Continua nella rivista la riflessione sul tema della casa, che aveva trovato nel convegno SIAT del giugno 2017 uno specifico momento di riflessione (cfr. Atti del fascicolo LXXI – 2, pp. 106-169). In questo numero abbiamo chiesto a Luca Davico, coordinatore del Rapporto Giorgio Rota, di commentare l’analisi della crisi abitativa torinese, alla luce dei dati raccolti ed elaborati dal Rapporto 2017. Anche il progetto Atlas – edito nel 2018 a cura di Urban Center, Centro Einaudi e Rapporto Rota medesimo – offre e rielabora dati sugli scenari abitativi torinesi, qui recensiti da Agata Spaziante, mentre il quadro storico sul patrimonio residenziale popolare del Novecento, discusso nel seminario di maggio 2018, è sintetizzato da Federico Coricelli e Caterina Quaglio. La qualità degli spazi pubblici è studiata nella recentissima Guida all’arte pubblica nei quartieri torinesi, curata sempre da Davico, con Marzia Bolle e Rosaria Scira, recensita da Rossella Maspoli; mentre la contestualità di tanti “qui” diversi e contrastanti, illustrata da Sesto Giriodi, è commentata da Davide Rolfo.

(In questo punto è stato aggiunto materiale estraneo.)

/-- STORE works: CC's side of the part is powered. -/
def State.storeOn (s : State) : Bool := s.ccOn && s.store.flush.isNone

/-- A codeword is due: its program starts when none runs, LEDGER's before AUDIT's (R455). -/
def execCodewordDue (s : State) : Ans :=
  .next (
    if !s.storeOn || s.store.running.isSome then s
    else if 0 < s.pageRecords false then s.onStore (fun c => { c with running := some (false, s.pageRecords false) })
    else if 0 < s.pageRecords true then s.onStore (fun c => { c with running := some (true, s.pageRecords true) })
    else s)

/-- The first `n` records of a partition leave the cache. -/
def takePart (aud : Bool) : Nat → List CRec → List CRec
  | _, [] => []
  | 0, l => l
  | n + 1, r :: rs => if r.isAudit = aud then takePart aud n rs else r :: takePart aud (n + 1) rs

/-- Records with a sequence above the host's mark that are dropped are announced (R460). -/
def State.ledgerLoss (gone : List LRec) (s : State) : State :=
  let n := (gone.filter (fun r => decide (s.store.mark < r.seq))).length
  if n = 0 then s else s.queue (.ledgerLoss n)

/-- Ledger records are in the flash: places with their fillers are used, and a full peck makes way for the next
(R441, R459). -/
def Store.putLedger (l : List LRec) (words : Nat) (c : Store) : Store :=
  let c := { c with ledger := c.ledger ++ l, headRecs := c.headRecs + l.length, headUsed := c.headUsed + 32 * words }
  if c.headUsed < 16384 then c
  else { c with pecks := c.pecks ++ [c.headRecs], headRecs := 0, headUsed := 0, free := c.free - 1 }

/-- Audit records are in the flash: the ring of 64 pecks overwrites its oldest (R442, R454). -/
def Store.putAudits (l : List ARec) (words : Nat) (c : Store) : Store :=
  let c := { c with audits := c.audits ++ l, auditRecs := c.auditRecs + l.length, auditUsed := c.auditUsed + 42 * words,
                    auditCount := c.auditCount + (42 * words - l.length) }
  if c.auditUsed < 21504 then c
  else
    let full := c.auditPecks ++ [c.auditRecs]
    if full.length < 64 then { c with auditPecks := full, auditRecs := 0, auditUsed := 0 }
    else
      let c := { c with audits := c.audits.drop (full.headD 0), auditPecks := full.drop 1, auditRecs := 0, auditUsed := 0 }
      { c.erasePeck (auditPeck0 + c.auditTail) with auditTail := (c.auditTail + 1) % 64 }

/-- Records are programmed and read back without error (R455): they leave the cache, fillers complete their codewords. -/
def State.programmed (aud : Bool) (n : Nat) (s : State) : State :=
  let l := (s.store.part aud).take n
  let words := (l.length + perWord aud - 1) / perWord aud
  let s := s.countN .store "store.filler" (words * perWord aud - l.length)
  let s := (s.bytes .storeWr (2048 * words)).bytes .storeRd (2048 * words)
  s.onStore (fun c =>
    let c := Store.saved { c with cache := takePart aud n c.cache }
    if aud then c.putAudits (l.filterMap CRec.audit?) words else c.putLedger (l.filterMap CRec.ledger?) words)

/-- A program with its read-back ends (R455), or a relocation in the background does (R445). Records whose read-back
failed stay in the cache and are programmed again (R446). -/
def execStoreOperationDone (ok : Bool) (s : State) : Ans :=
  .next (
    match s.store.running with
    | some (aud, n) =>
      let s := s.onStore (fun c => { c with running := none })
      if ok then (s.programmed aud n).drainBuf s.rx.buf.length
      else
        let words := (n + perWord aud - 1) / perWord aud
        (s.bytes .storeWr (2048 * words)).bytes .storeRd (2048 * words)
    | none =>
      match s.store.moves with
      | b :: l => s.onStore (fun c => { (c.relocate b) with moves := l })
      | [] => s)

/-! ## The emergency flush (R456) -/

/-- Every record of a partition is programmed: those that fit in the head peck, then the rest. -/
def State.programAll (aud : Bool) (s : State) : State :=
  let n := (s.store.part aud).length
  let k := min n (s.store.roomWords aud * perWord aud)
  (s.programmed aud k).programmed aud (n - k)

/-- The write cache goes to the flash (R432, R456, R458). -/
def State.flushCache (s : State) : State := (s.programAll false).programAll true

/-- The flush ends: the cache is programmed with the FLUSH record last, the records that waited follow. -/
def State.flushEnd (s : State) : State :=
  let n := s.store.cache.length
  let s := ((s.onStore (fun c => { c with flush := none, running := none })).ledger (.flush n)).flushCache
  s.onStore (fun c => { c.writeSystem with cache := c.cache ++ c.held, held := [] })

/-- The emergency flush ends, and frames move on. -/
def execEmergencyFlushEnd (s : State) : Ans :=
  .next (
    if s.store.flush.isNone || !s.ccOn then s
    else
      let s := s.flushEnd
      s.drainBuf s.rx.buf.length)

Due sguardi originali sulla cultura architettonica di Torino sono offerti anche dalle Cronache della vita della Società. Baruch Lampronti presenta una riflessione sulla Sinagoga, soffermandosi sul riesame storico-critico dell’attività dell’ingegner Giorgio Olivetti. Nel quadro degli itinerari della app Architettour, promossa e implementata dalla SIAT, viene presentato
il tema delle botteghe e caffè storici, nel quadro di un accordo tra la Società e la Camera di Commercio di Torino, volto a valorizzare le specificità architettoniche del mondo economico cittadino (itinerario studiato da tre specializzandi in Beni architettonici del Politecnico: Bruna Casanova, Alberto Gnavi e Giulia Scano).
Scorrendo i dati, ma scorrendo anche i volti dei nostri studenti e dei nostri concittadini, sempre più ci accorgiamo come il nostro “qui” sia costruito su una pluralità di identità e di intrecci complessi, che sono esito di dinamiche storiche e di relazioni internazionali con tanti “altrove”, ormai costitutive delle competenze e delle specificità espresse dal nostro territorio. Viceversa, le risorse intellettuali e professionali che “qui” maturano, nella scuola e nell’ambiente  professionale politecnico, trovano anche ”altrove” campi di espressione ampi e interessanti. Sappiamo che i luoghi non sono indifferenti, e che le dinamiche territoriali sono interdipendenti, ma certamente le separazioni tra “qui” e “altrove” meritano di essere ridiscusse. La “fuga” di cervelli o la “attrazione” di cervelli non paiono più categorie attuali, se in ogni momento ciascuno di noi puoi offrire un contributo allo sviluppo e alla qualità della vita in parti diverse del globo.